## What to produce
For the records that follow, please set down exactly the lines between the one holding "n s).pending = s.pending := rfl" and the one holding "n s).fw = s.fw := rfl", inclusive, and only those.

## Records provided
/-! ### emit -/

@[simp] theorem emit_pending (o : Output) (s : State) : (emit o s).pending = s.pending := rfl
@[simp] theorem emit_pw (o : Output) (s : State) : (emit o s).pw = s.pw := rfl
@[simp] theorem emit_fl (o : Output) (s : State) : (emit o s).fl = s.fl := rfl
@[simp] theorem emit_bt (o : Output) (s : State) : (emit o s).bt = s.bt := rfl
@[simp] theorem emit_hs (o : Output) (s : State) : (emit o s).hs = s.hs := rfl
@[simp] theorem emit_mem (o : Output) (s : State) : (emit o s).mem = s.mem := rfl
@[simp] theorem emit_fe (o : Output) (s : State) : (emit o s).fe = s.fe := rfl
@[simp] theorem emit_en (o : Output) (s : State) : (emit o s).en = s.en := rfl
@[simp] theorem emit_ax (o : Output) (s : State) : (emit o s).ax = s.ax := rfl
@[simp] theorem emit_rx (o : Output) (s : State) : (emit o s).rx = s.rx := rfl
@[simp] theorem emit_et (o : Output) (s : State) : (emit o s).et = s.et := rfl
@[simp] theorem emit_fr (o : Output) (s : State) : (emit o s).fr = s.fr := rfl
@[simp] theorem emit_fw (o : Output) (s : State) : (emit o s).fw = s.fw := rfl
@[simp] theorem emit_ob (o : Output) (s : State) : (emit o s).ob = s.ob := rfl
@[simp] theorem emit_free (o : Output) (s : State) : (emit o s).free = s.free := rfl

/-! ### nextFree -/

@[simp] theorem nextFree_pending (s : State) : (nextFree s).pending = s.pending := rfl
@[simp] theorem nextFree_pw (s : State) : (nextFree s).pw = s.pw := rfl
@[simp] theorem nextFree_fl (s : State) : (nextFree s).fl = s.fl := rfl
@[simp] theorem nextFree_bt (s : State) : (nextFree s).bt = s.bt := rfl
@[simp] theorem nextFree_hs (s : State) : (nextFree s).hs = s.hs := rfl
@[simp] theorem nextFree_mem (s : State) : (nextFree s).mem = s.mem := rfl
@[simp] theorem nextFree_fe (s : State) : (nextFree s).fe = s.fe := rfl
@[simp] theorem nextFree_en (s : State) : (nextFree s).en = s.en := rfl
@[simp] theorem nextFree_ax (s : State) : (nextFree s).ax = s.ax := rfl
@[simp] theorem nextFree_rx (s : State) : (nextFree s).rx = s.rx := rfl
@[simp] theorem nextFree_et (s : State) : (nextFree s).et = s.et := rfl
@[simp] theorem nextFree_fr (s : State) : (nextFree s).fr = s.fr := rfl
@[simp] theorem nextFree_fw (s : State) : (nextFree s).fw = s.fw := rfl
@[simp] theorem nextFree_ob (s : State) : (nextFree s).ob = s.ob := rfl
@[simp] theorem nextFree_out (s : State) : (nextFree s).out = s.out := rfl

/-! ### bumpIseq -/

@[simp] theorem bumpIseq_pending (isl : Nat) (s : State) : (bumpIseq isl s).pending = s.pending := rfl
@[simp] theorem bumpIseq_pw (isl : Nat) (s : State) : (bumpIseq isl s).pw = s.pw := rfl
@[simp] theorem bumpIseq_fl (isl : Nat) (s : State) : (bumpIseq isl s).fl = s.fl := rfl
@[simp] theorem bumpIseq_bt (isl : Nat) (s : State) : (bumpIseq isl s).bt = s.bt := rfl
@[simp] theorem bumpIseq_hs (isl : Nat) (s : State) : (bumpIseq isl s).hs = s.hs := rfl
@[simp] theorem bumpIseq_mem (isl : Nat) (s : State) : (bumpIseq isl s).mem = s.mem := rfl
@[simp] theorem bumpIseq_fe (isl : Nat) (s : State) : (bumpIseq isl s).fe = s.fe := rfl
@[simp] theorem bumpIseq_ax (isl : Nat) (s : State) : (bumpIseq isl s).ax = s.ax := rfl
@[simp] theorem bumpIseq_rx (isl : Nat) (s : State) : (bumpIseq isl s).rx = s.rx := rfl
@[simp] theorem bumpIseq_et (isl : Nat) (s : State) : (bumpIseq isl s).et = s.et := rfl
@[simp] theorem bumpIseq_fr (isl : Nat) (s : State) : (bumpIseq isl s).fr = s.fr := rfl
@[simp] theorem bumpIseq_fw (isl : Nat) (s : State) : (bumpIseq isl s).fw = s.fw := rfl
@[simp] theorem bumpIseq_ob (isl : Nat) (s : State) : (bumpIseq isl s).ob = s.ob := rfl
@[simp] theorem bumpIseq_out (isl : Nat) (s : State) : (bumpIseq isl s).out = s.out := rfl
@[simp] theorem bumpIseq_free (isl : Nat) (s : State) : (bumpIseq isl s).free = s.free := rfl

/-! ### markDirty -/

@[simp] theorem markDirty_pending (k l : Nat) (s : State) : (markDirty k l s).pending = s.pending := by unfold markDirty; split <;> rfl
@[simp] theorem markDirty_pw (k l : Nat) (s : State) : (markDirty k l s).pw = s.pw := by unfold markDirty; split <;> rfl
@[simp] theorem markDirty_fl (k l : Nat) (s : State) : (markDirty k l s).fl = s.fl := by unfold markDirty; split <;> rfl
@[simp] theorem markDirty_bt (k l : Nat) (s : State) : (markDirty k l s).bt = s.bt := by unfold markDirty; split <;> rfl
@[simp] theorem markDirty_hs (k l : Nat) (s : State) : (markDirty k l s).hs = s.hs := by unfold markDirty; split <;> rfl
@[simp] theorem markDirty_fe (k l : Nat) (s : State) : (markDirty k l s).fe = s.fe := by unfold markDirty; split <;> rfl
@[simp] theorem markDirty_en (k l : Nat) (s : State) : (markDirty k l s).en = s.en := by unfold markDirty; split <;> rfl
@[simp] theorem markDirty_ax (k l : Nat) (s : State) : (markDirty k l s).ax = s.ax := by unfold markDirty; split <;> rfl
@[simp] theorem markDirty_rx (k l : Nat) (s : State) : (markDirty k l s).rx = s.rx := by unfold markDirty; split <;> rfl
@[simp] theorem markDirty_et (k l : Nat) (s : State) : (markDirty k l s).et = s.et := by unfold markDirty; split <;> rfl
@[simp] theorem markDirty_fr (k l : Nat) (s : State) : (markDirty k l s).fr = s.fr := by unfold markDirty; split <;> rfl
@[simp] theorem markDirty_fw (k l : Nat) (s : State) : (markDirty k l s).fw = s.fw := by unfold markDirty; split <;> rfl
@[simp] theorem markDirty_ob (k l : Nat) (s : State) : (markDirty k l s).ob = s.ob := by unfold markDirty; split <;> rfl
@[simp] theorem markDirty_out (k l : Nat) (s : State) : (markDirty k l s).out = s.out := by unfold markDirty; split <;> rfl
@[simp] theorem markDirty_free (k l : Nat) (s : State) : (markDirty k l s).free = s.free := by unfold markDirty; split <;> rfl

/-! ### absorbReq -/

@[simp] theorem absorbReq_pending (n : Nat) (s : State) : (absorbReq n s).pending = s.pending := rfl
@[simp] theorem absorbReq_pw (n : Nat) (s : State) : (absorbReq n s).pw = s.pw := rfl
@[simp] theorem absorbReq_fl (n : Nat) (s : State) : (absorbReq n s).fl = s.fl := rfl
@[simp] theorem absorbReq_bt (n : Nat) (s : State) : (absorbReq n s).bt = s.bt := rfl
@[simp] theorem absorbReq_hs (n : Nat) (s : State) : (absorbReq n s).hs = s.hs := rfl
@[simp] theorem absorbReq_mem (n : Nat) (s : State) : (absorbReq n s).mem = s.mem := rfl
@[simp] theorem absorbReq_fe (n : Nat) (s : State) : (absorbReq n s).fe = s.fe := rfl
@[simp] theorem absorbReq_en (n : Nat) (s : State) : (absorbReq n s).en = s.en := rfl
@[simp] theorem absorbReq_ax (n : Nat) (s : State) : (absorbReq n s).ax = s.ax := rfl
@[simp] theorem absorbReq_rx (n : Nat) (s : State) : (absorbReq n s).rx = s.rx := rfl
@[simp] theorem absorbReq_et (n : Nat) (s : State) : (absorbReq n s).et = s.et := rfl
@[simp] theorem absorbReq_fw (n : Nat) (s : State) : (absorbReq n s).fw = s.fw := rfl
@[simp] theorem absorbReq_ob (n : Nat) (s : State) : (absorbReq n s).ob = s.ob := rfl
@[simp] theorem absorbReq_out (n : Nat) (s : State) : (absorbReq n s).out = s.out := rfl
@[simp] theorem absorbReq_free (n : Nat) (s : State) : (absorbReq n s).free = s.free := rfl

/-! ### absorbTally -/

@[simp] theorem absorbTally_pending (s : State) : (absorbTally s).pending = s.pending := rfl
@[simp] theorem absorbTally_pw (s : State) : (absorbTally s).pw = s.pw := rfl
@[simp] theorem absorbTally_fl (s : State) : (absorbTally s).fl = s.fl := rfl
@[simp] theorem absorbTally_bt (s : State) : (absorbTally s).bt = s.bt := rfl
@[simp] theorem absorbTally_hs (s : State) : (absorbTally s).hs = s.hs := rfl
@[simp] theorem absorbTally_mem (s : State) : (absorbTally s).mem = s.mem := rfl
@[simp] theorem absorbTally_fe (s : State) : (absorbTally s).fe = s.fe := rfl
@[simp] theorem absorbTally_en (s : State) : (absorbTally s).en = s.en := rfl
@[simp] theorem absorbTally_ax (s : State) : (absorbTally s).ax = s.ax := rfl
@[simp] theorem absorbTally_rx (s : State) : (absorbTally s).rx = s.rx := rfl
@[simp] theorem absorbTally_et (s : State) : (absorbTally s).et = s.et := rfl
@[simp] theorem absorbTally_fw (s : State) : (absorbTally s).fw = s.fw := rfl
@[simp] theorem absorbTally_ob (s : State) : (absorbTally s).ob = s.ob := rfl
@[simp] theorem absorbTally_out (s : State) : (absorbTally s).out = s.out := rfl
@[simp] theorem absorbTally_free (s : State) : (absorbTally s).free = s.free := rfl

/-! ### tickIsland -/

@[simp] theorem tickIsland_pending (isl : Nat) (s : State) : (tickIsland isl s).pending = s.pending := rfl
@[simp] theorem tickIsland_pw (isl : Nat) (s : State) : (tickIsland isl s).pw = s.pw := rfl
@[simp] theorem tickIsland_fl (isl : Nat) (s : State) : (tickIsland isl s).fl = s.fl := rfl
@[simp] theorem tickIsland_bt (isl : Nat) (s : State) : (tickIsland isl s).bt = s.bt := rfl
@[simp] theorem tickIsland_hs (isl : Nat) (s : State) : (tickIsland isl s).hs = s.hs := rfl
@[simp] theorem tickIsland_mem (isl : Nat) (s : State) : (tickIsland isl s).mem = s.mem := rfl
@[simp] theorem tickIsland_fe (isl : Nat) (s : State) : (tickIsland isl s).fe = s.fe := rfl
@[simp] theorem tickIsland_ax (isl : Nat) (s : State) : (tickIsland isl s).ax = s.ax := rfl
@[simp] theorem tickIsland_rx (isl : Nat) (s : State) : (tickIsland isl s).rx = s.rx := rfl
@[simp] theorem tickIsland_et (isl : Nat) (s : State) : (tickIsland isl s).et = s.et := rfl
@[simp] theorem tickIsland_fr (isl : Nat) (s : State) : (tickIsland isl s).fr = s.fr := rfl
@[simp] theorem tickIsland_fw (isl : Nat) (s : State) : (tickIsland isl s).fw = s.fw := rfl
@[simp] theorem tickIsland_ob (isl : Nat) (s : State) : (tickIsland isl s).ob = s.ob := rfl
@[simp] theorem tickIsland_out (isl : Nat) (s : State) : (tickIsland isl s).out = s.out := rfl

## Result of the exercise
@[simp] theorem absorbReq_pending (n : Nat) (s : State) : (absorbReq n s).pending = s.pending := rfl
@[simp] theorem absorbReq_pw (n : Nat) (s : State) : (absorbReq n s).pw = s.pw := rfl
@[simp] theorem absorbReq_fl (n : Nat) (s : State) : (absorbReq n s).fl = s.fl := rfl
@[simp] theorem absorbReq_bt (n : Nat) (s : State) : (absorbReq n s).bt = s.bt := rfl
@[simp] theorem absorbReq_hs (n : Nat) (s : State) : (absorbReq n s).hs = s.hs := rfl
@[simp] theorem absorbReq_mem (n : Nat) (s : State) : (absorbReq n s).mem = s.mem := rfl
@[simp] theorem absorbReq_fe (n : Nat) (s : State) : (absorbReq n s).fe = s.fe := rfl
@[simp] theorem absorbReq_en (n : Nat) (s : State) : (absorbReq n s).en = s.en := rfl
@[simp] theorem absorbReq_ax (n : Nat) (s : State) : (absorbReq n s).ax = s.ax := rfl
@[simp] theorem absorbReq_rx (n : Nat) (s : State) : (absorbReq n s).rx = s.rx := rfl
@[simp] theorem absorbReq_et (n : Nat) (s : State) : (absorbReq n s).et = s.et := rfl
@[simp] theorem absorbReq_fw (n : Nat) (s : State) : (absorbReq n s).fw = s.fw := rfl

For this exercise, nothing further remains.